19:59karolherbst: depends on what we want to verify
19:59Lyude: RSpliet: poke, "16:15 <freenode#nouveau> <RSpliet> nyef: lyude is the person to ask further about this" <-- what's up?
20:00karolherbst: pendingchaos: what kind of illegal state do you want to detect?
20:00nyef: Lyude: I was noticing that the blob tends to reload the context-switch microcode fairly often.
20:00karolherbst: there isn't really much which doesn't go, except sources having no BB attached
20:00pendingchaos: that basicBlocks.size() == srcCount() (slightly simplified) and that each source is defined in it's basic block (or in one that dominates it)

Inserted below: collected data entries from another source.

/-- The last negative pc, the first pc past the end, and the largest. -/
theorem witness_FetchOutsideMemory :
    (machineAt [99] (-1)).pc.toInt < 0 ∧ (machineAt [99] 1).memLen ≤ (machineAt [99] 1).pc.toInt ∧
      0 ≤ (machineAt [99] 1).pc.toInt ∧ (machineAt [99] 2147483647).memLen ≤ (machineAt [99] 2147483647).pc.toInt ∧
      (machineAt [99] 1).fault = none ∧ (machineAt [99] 1).runState = .running := by decide

theorem witness_IllegalWordsFault :
    Fetches (machine [98]) ∧
      Int.tmod ((machine [98]).cell 0).toInt 100 ∉ ([1, 2, 3, 4, 5, 6, 7, 8, 99] : List Int) ∧
      Int.tmod ((machine [20099]).cell 0).toInt 100 ∈ ([1, 2, 3, 4, 5, 6, 7, 8, 99] : List Int) ∧
      (∃ k ∈ [2, 3, 4], digit ((machine [20099]).cell 0).toInt k ≠ 0 ∧ digit ((machine [20099]).cell 0).toInt k ≠ 1) := by
  decide

/-- One cell short; an illegal opcode and an illegal mode where cells are missing too. -/
theorem witness_TruncatedInstructionsStop :
    Fetches (machine [1, 0, 0]) ∧ decodeWord ((machine [1, 0, 0]).cell 0) = .ok ⟨.add, ppp⟩ ∧
      (machine [1, 0, 0]).memLen < (machine [1, 0, 0]).pc.toInt + Kind.add.width ∧
      Fetches (machine [98]) ∧ decodeWord ((machine [98]).cell 0) = .error (.invalidOpcode 98) ∧
      Fetches (machine [201]) ∧ decodeWord ((machine [201]).cell 0) = .error (.invalidMode 201) :=
  ⟨by decide, rfl, by decide, by decide, rfl, by decide, rfl⟩

theorem witness_StepReportsTheStatusOfItsInstruction :
    Fetches (machine [3, 0]) ∧ decode (machine [3, 0]).instrCells = .ok (.inp ppp 0) ∧
      step (machine [3, 0]) = .next (waiting [3, 0] .awaitingInput) ∧
      decode (machine [101, 0, 4, 0]).instrCells = .ok (.add ⟨.immediate, .position, .position, 0⟩ 0 4 0) ∧
      step (machine [101, 0, 4, 0]) = .next (faulted (machine [101, 0, 4, 0]) .outOfBounds 4) :=
  ⟨by decide, rfl, rfl, rfl, rfl⟩

/-- Operand 1: the address at the end of memory, and -1. -/
theorem witness_operand1_unreadable :
    Unreadable (machine [1, 5, 0, 0, 99]) 5 .position ∧ Unreadable (machine [1, -1, 0, 0, 99]) (-1) .position := by
  decide

/-- Operand 1 at the last cell, operand 2 past it. -/
theorem witness_operand2_unreadable :
    Reads (machine [1, 4, 5, 0, 99]) 4 .position 99 ∧ Unreadable (machine [1, 4, 5, 0, 99]) 5 .position := by decide

/-- The first sums and products that do not fit, on both sides. -/
theorem witness_AddOverflows :
    Reads (machine [1101, 2147483647, 1, 0]) 2147483647 .immediate 2147483647 ∧
      Reads (machine [1101, 2147483647, 1, 0]) 1 .immediate 1 ∧
      ¬Fits ((2147483647 : Word).toInt + (1 : Word).toInt) ∧ (machine [1101, 2147483647, 1, 0]).ovf = .fault ∧
      ¬Fits ((-2147483648 : Word).toInt + (-1 : Word).toInt) := by decide

theorem witness_MulOverflows :
    Reads (machine [1102, 46341, 46341, 0]) 46341 .immediate 46341 ∧
      ¬Fits ((46341 : Word).toInt * (46341 : Word).toInt) ∧ (machine [1102, 46341, 46341, 0]).ovf = .fault ∧
      ¬Fits ((-2147483648 : Word).toInt * (-1 : Word).toInt) := by decide

/-- A fitting result, at the largest word, and no valid destination. -/
theorem witness_arithmetic_bad_destination :
    Reads (machine [1101, 2147483646, 1, 4]) 2147483646 .immediate 2147483646 ∧
      Fits ((2147483646 : Word).toInt + (1 : Word).toInt) ∧
      Fits ((46340 : Word).toInt * (46340 : Word).toInt) ∧ ¬(machine [1101, 2147483646, 1, 4]).ValidAddr 4 := by
  decide

/-- A fitting result, at the smallest word, into the last cell; and one that wraps. -/
theorem witness_arithmetic_completes :
    Reads (machine [1101, -2147483647, -1, 3]) (-2147483647) .immediate (-2147483647) ∧
      Fits ((-2147483647 : Word).toInt + (-1 : Word).toInt) ∧
      Fits ((-2147483648 : Word).toInt * (1 : Word).toInt) ∧ (machine [1101, -2147483647, -1, 3]).ValidAddr 3 ∧
      ({ machine [1101, -2147483647, -1, 3] with ovf := .wrap } : State).ovf = .wrap := by decide

/-- Both outcomes of LT and EQ, with a valid and an invalid destination. -/
theorem witness_comparisons :
    Reads (machine [107, -1, 3, 3]) (-1) .immediate (-1) ∧ Reads (machine [107, -1, 3, 3]) 3 .position 3 ∧
      (machine [107, -1, 3, 3]).ValidAddr 3 ∧ ¬(machine [107, -1, 3, 3]).ValidAddr 4 ∧
      (-1 : Word).toInt < (3 : Word).toInt ∧ ¬(3 : Word).toInt < (3 : Word).toInt ∧
      (3 : Word).toInt = (3 : Word).toInt ∧ ¬(-1 : Word).toInt = (3 : Word).toInt := by decide

/-- Both outcomes of JT and JF. -/
theorem witness_jumps :
    Reads (machine [1105, -1, -3]) (-1) .immediate (-1) ∧ Reads (machine [1105, -1, -3]) (-3) .immediate (-3) ∧
      (-1 : Word).toInt ≠ 0 ∧ (0 : Word).toInt = 0 ∧ Reads (machine [6, 3, 4, 0, 7]) 3 .position 0 ∧
      Reads (machine [6, 3, 4, 0, 7]) 4 .position 7 := by decide

/-- IN and OUT at the last cell are truncated. -/
theorem witness_announcements :
    (machine [3]).fault = none ∧ Fetches (machine [3]) ∧ decodeWord ((machine [3]).cell 0) = .ok ⟨.inp, ppp⟩ ∧
      (machine [3]).memLen < (machine [3]).pc.toInt + 2 ∧ Fetches (machine [4]) ∧
      decodeWord ((machine [4]).cell 0) = .ok ⟨.out, ppp⟩ ∧ (machine [4]).memLen < (machine [4]).pc.toInt + 2 :=
  ⟨rfl, by decide, rfl, by decide, by decide, rfl, by decide⟩

theorem witness_HaltStops : (machine [99]).fault = none := rfl

theorem witness_FitFollowsTheOverflowPolicy :
    Fits 2147483647 ∧ ¬Fits 2147483648 ∧ Fits (-2147483648) ∧ ¬Fits (-2147483649) := by decide

/-- The recorded word keeps its ignored digits: 101101, not 1101. -/
theorem witness_OverflowRecordsTheFetchedWord :
    Fetches (machine [101101, 2147483647, 1, 0]) ∧
      step (machine [101101, 2147483647, 1, 0]) =
        .next (faulted (machine [101101, 2147483647, 1, 0]) .arithmeticOverflow 101101) := ⟨by decide, rfl⟩

theorem witness_StoringInstructionsFrame :
    exec (.lt iip 1 2 0) (machine [1107, 1, 2, 0]) = .next { machine [1, 1, 2, 0] with pc := 4 } ∧
      exec (.add iip 1 2 4) (machine [1101, 1, 2, 4]) = .next (faulted (machine [1101, 1, 2, 4]) .outOfBounds 4) ∧
      ¬(machine [1101, 1, 2, 4]).ValidAddr 4 := ⟨rfl, rfl, by decide⟩

theorem witness_NonStoringInstructionsFrame :
    exec (.out ppp 0) (machine [4, 0]) = .next (waiting [4, 0] .awaitingOutput) ∧
      exec (.jf iip 0 7) (machine [1106, 0, 7]) = .next (machineAt [1106, 0, 7] 7) := ⟨rfl, rfl⟩

/-- The four boundary addresses of a memory of two cells. -/
theorem witness_address_bounds :
    (-1 : Word).toInt < 0 ∧ ((machine [5, 6]).memLen : Int) ≤ (2 : Word).toInt ∧ 0 ≤ (0 : Word).toInt ∧
      (1 : Word).toInt < (machine [5, 6]).memLen ∧ (0 : Word) ≠ 1 := by decide

theorem witness_create : ∃ m, create .fault [5, 0] = some m ∧ m.memLen = 2 := ⟨_, rfl, rfl⟩

/-- A command of each kind has a result. -/
theorem witness_perform :
    perform 0 .copy (machine [99]) = some (machine [99], .machine (machine [99])) ∧
      perform 0 .takeOutput (waiting [104, 7] .awaitingOutput) = some (machineAt [104, 7] 2, .value 7) ∧
      perform 1 .run (machine [99]) = some (waiting [99] .stopped, .count 0) ∧
      perform 0 .step (waiting [3, 0] .awaitingInput) =
        some (faulted (waiting [3, 0] .awaitingInput) .contractViolation 1, .fault .contractViolation 1) :=
  ⟨rfl, by decide, by decide, by decide⟩

theorem witness_OnlyStoresAndInputWriteMemory :
    step (machine [1101, 2, 3, 0]) = .next { machine [5, 2, 3, 0] with pc := 4 } ∧
      (machine [5, 2, 3, 0]).mem ≠ (machine [1101, 2, 3, 0]).mem := ⟨rfl, by decide⟩

theorem witness_PcTakesOnlyTheMultiplexerInputs :
    step (machine [1105, 1, -3]) = .next (machineAt [1105, 1, -3] (-3)) ∧
      (machineAt [1105, 1, -3] (-3)).pc ≠ (machine [1105, 1, -3]).pc := ⟨rfl, by decide⟩

/-- The invariant of a Machine after create. -/
theorem machine_inv (cells : List Int) (h1 : 1 ≤ cells.length) (h2 : cells.length ≤ Config.maxMemLen) :
    (machine cells).Inv := by
  refine ⟨⟨h1, h2, Memory.ofWords_wf _ _, fun c hc => ?_⟩, fun _ => rfl, nofun, nofun⟩
  have := (Memory.mem_ofWords hc).2.1
  simpa [machine] using this

/-- An instruction that ends exactly at the end of memory. -/
theorem witness_SequentialAdvanceNeverWraps :
    (machine [1101, 1, 1, 3]).Inv ∧ (machine [1101, 1, 1, 3]).ValidAddr (machine [1101, 1, 1, 3]).pc ∧
      decode (machine [1101, 1, 1, 3]).instrCells = .ok (.add iip 1 1 3) :=
  ⟨machine_inv _ (by decide) (by decide), by decide, rfl⟩

theorem witness_EveryStepKeepsTheInvariant :
    (machine [3, 0]).Inv ∧ step (machine [3, 0]) = .next (waiting [3, 0] .awaitingInput) :=
  ⟨machine_inv _ (by decide) (by decide), rfl⟩

theorem witness_EveryCommandKeepsTheInvariant :
    (machine [99]).Inv ∧ perform 0 .copy (machine [99]) = some (machine [99], .machine (machine [99])) :=
  ⟨machine_inv _ (by decide) (by decide), rfl⟩

/-- A pending IN whose cells end memory: its operand names cell 1 (valid) or cell 2 (not), or is Immediate. -/
theorem waiting_in_inv (m : Int) (a : Int) (h : Header)
    (hd : decodeWord ((waiting [m, a] .awaitingInput).cell 0) = .ok ⟨.inp, h⟩) :
    (waiting [m, a] .awaitingInput).Inv := by
  have hi := machine_inv [m, a] (by simp) (by simp [Config.maxMemLen])
  have hc : (waiting [m, a] .awaitingInput).Pends .inp :=
    ⟨show (0 : Int) ≤ (0 : Word).toInt by decide, show (0 : Word).toInt + 2 ≤ ((2 : Nat) : Int) by decide, h, hd⟩
  exact ⟨⟨hi.memory.len_pos, hi.memory.len_le, hi.memory.wf, hi.memory.inside⟩, hi.no_info, fun _ => hc, nofun⟩

theorem witness_SupplyInputCompletesIn :
    ((waiting [3, 1] .awaitingInput).Inv ∧ decodeWord ((waiting [3, 1] .awaitingInput).cell 0) = .ok ⟨.inp, ppp⟩ ∧
      (waiting [3, 1] .awaitingInput).ValidAddr 1) ∧
    ((waiting [3, 2] .awaitingInput).Inv ∧ decodeWord ((waiting [3, 2] .awaitingInput).cell 0) = .ok ⟨.inp, ppp⟩ ∧
      ¬(waiting [3, 2] .awaitingInput).ValidAddr 2) ∧
    ((waiting [103, 9] .awaitingInput).Inv ∧
      decodeWord ((waiting [103, 9] .awaitingInput).cell 0) = .ok ⟨.inp, ⟨.immediate, .position, .position, 0⟩⟩) ∧
    (waiting [3, 1] .awaitingInput).fault = none ∧ (machine [3, 1]).runState ≠ .awaitingInput :=
  ⟨⟨waiting_in_inv _ _ _ rfl, rfl, by decide⟩, ⟨waiting_in_inv _ _ _ rfl, rfl, by decide⟩,
    ⟨waiting_in_inv _ _ _ rfl, rfl⟩, rfl, by decide⟩

/-- The same of a pending OUT. -/
theorem waiting_out_inv (m : Int) (a : Int) (h : Header)
    (hd : decodeWord ((waiting [m, a] .awaitingOutput).cell 0) = .ok ⟨.out, h⟩) :
    (waiting [m, a] .awaitingOutput).Inv := by
  have hi := machine_inv [m, a] (by simp) (by simp [Config.maxMemLen])
  have hc : (waiting [m, a] .awaitingOutput).Pends .out :=
    ⟨show (0 : Int) ≤ (0 : Word).toInt by decide, show (0 : Word).toInt + 2 ≤ ((2 : Nat) : Int) by decide, h, hd⟩
  exact ⟨⟨hi.memory.len_pos, hi.memory.len_le, hi.memory.wf, hi.memory.inside⟩, hi.no_info, nofun, fun _ => hc⟩

theorem witness_TakeOutputCompletesOut :
    ((waiting [4, 1] .awaitingOutput).Inv ∧ decodeWord ((waiting [4, 1] .awaitingOutput).cell 0) = .ok ⟨.out, ppp⟩ ∧
      Reads (waiting [4, 1] .awaitingOutput) 1 .position 1) ∧
    ((waiting [4, 2] .awaitingOutput).Inv ∧ decodeWord ((waiting [4, 2] .awaitingOutput).cell 0) = .ok ⟨.out, ppp⟩ ∧
      Unreadable (waiting [4, 2] .awaitingOutput) 2 .position) ∧
    (waiting [4, 1] .awaitingOutput).fault = none ∧ (machine [4, 1]).runState ≠ .awaitingOutput :=
  ⟨⟨waiting_out_inv _ _ _ rfl, rfl, by decide⟩, ⟨waiting_out_inv _ _ _ rfl, rfl, by decide⟩, rfl, by decide⟩

theorem witness_SecondTakeOutputIsAViolation :
    (takeOutput (waiting [104, 7] .awaitingOutput)).2 = .value 7 := by decide

theorem witness_ContractMatrixDecidesViolations :
    (waiting [3, 0] .awaitingInput).fault = none ∧ allowed .step (waiting [3, 0] .awaitingInput).runState = false ∧
      perform 0 .step (waiting [3, 0] .awaitingInput) =
        some (faulted (waiting [3, 0] .awaitingInput) .contractViolation 1, .fault .contractViolation 1) := by decide

theorem witness_StoppedIsTerminal :
    (waiting [99] .stopped).runState = .stopped ∧
      perform 0 .takeOutput (waiting [99] .stopped) =
        some (faulted (waiting [99] .stopped) .contractViolation 3, .fault .contractViolation 3) ∧
      perform 0 .step (waiting [99] .stopped) = some (waiting [99] .stopped, .status .stopped) ∧
      perform 0 .run (waiting [99] .stopped) = some (waiting [99] .stopped, .count 0) := by decide

theorem witness_RecordedFaultIsSticky :
    (faulted (machine [99]) .invalidMode 299).fault = some .invalidMode ∧
      perform 0 .run (faulted (machine [99]) .invalidMode 299) =
        some (faulted (machine [99]) .invalidMode 299, .fault .invalidMode 299) := by decide

theorem witness_FaultsArePrecise :
    perform 0 .step (machine [0]) = some (faulted (machine [0]) .invalidOpcode 0, .fault .invalidOpcode 0) ∧
      perform 0 .step (machine [99]) = some (waiting [99] .stopped, .status .stopped) := by decide

theorem witness_RunCountsItsOkSteps :
    RunsTo (machine [1105, 1, 3, 99]) { machineAt [1105, 1, 3, 99] 3 with runState := .stopped } (.count 1) ∧
      RunsTo (waiting [3, 0] .awaitingInput) (waiting [3, 0] .awaitingInput) (.count 0) ∧
      RunsTo (faulted (machine [99]) .invalidMode 299) (faulted (machine [99]) .invalidMode 299)
        (.fault .invalidMode 299) := ⟨⟨2, by decide⟩, ⟨0, by decide⟩, ⟨0, by decide⟩⟩

theorem witness_RunResultIsUnique : RunsTo (machine [99]) (waiting [99] .stopped) (.count 0) := ⟨1, by decide⟩

theorem witness_SelfLoopNeverReturns :
    (Fetches (machine [1105, 1, 0]) ∧ Reads (machine [1105, 1, 0]) 1 .immediate 1 ∧ (1 : Word).toInt ≠ 0 ∧
      StoredAtPc (machine [1105, 1, 0]) (.jt iip 1 (machine [1105, 1, 0]).pc)) ∧
    (Fetches (machine [1106, 0, 0]) ∧ Reads (machine [1106, 0, 0]) 0 .immediate 0 ∧ (0 : Word).toInt = 0 ∧
      StoredAtPc (machine [1106, 0, 0]) (.jf iip 0 (machine [1106, 0, 0]).pc)) := by decide

theorem witness_PeekAndCopyOnlyObserve : (machine [5, 6]).ValidAddr 1 ∧ ¬(machine [5, 6]).ValidAddr 2 := by decide

theorem witness_CommandsLeaveOtherMachinesAlone :
    World.perform 0 [machine [99], machine [3, 0]] 1 .copy =
      some ([machine [99], machine [3, 0], machine [3, 0]], .machine (machine [3, 0])) := by decide

end Sys2Proof.Tests
end

/-! ## Stopped is terminal (10_state.md R23) -/

namespace Sys2Proof.Machine

/-- The run-state gate of supply_input and take_output (46_host_interface.md R202). -/
theorem completion_of_runState_ne {own : RunState} {code : Word} {body : Except Raised (State × Response)} {s : State}
    (hf : s.fault = none) (hr : s.runState ≠ own) :
    completion own code body s =
      (s.takeFault ⟨.contractViolation, code⟩, .fault .contractViolation code) := by
  simp [completion, hf, hr, finishCommand]

theorem supplyInput_of_not_awaitingInput {s : State} (v : Word) (hf : s.fault = none)
    (hr : s.runState ≠ .awaitingInput) :
    supplyInput v s = (s.takeFault ⟨.contractViolation, cmdSupply⟩, .fault .contractViolation cmdSupply) :=
  completion_of_runState_ne hf hr

theorem takeOutput_of_not_awaitingOutput {s : State} (hf : s.fault = none) (hr : s.runState ≠ .awaitingOutput) :
    takeOutput s = (s.takeFault ⟨.contractViolation, cmdTake⟩, .fault .contractViolation cmdTake) :=
  completion_of_runState_ne hf hr

theorem step_of_stopped {s : State} (hf : s.fault = none) (hr : s.runState = .stopped) : step s = .next s := by
  simp [step, frontEnd, hf, hr]

theorem stepCommand_of_stopped {s : State} (hf : s.fault = none) (hr : s.runState = .stopped) :
    stepCommand s = some (s, .status .stopped) := by
  simp [stepCommand_of_step (step_of_stopped hf hr), State.report, RunState.status, hf, hr]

20:00karolherbst: and maybe all BBs should be different
20:00Lyude: nyef: oh? what generation
20:01nyef: I have an NVAF / MCP89.
20:01Lyude: i'm assuming this is related to powergating as well?
20:01karolherbst: pendingchaos: well, I would rather want to have the API written in a way, we don't have to do that in the first place though
20:01nyef: Ah... probably not in my case, but it could be for all I know?
20:01Lyude: I'm not sure :P, tbh I don't work with the firmware/µcode stuff at all
20:02Lyude: i remember on some of the tesla generations they had to continuously reupload firmware to work around some issues from elpg
20:33pendingchaos: karolherbst: I think I'll see if having a parent class with read-only sources for both Instruction and PhiInstruction could be reasonably unintrusive
20:37karolherbst: pendingchaos: yeah, I think that would lead to a cleaner code design
23:00pendingchaos: karolherbst: it's turning out to be pretty big so far: 470 insertions(+), 375 deletions(-)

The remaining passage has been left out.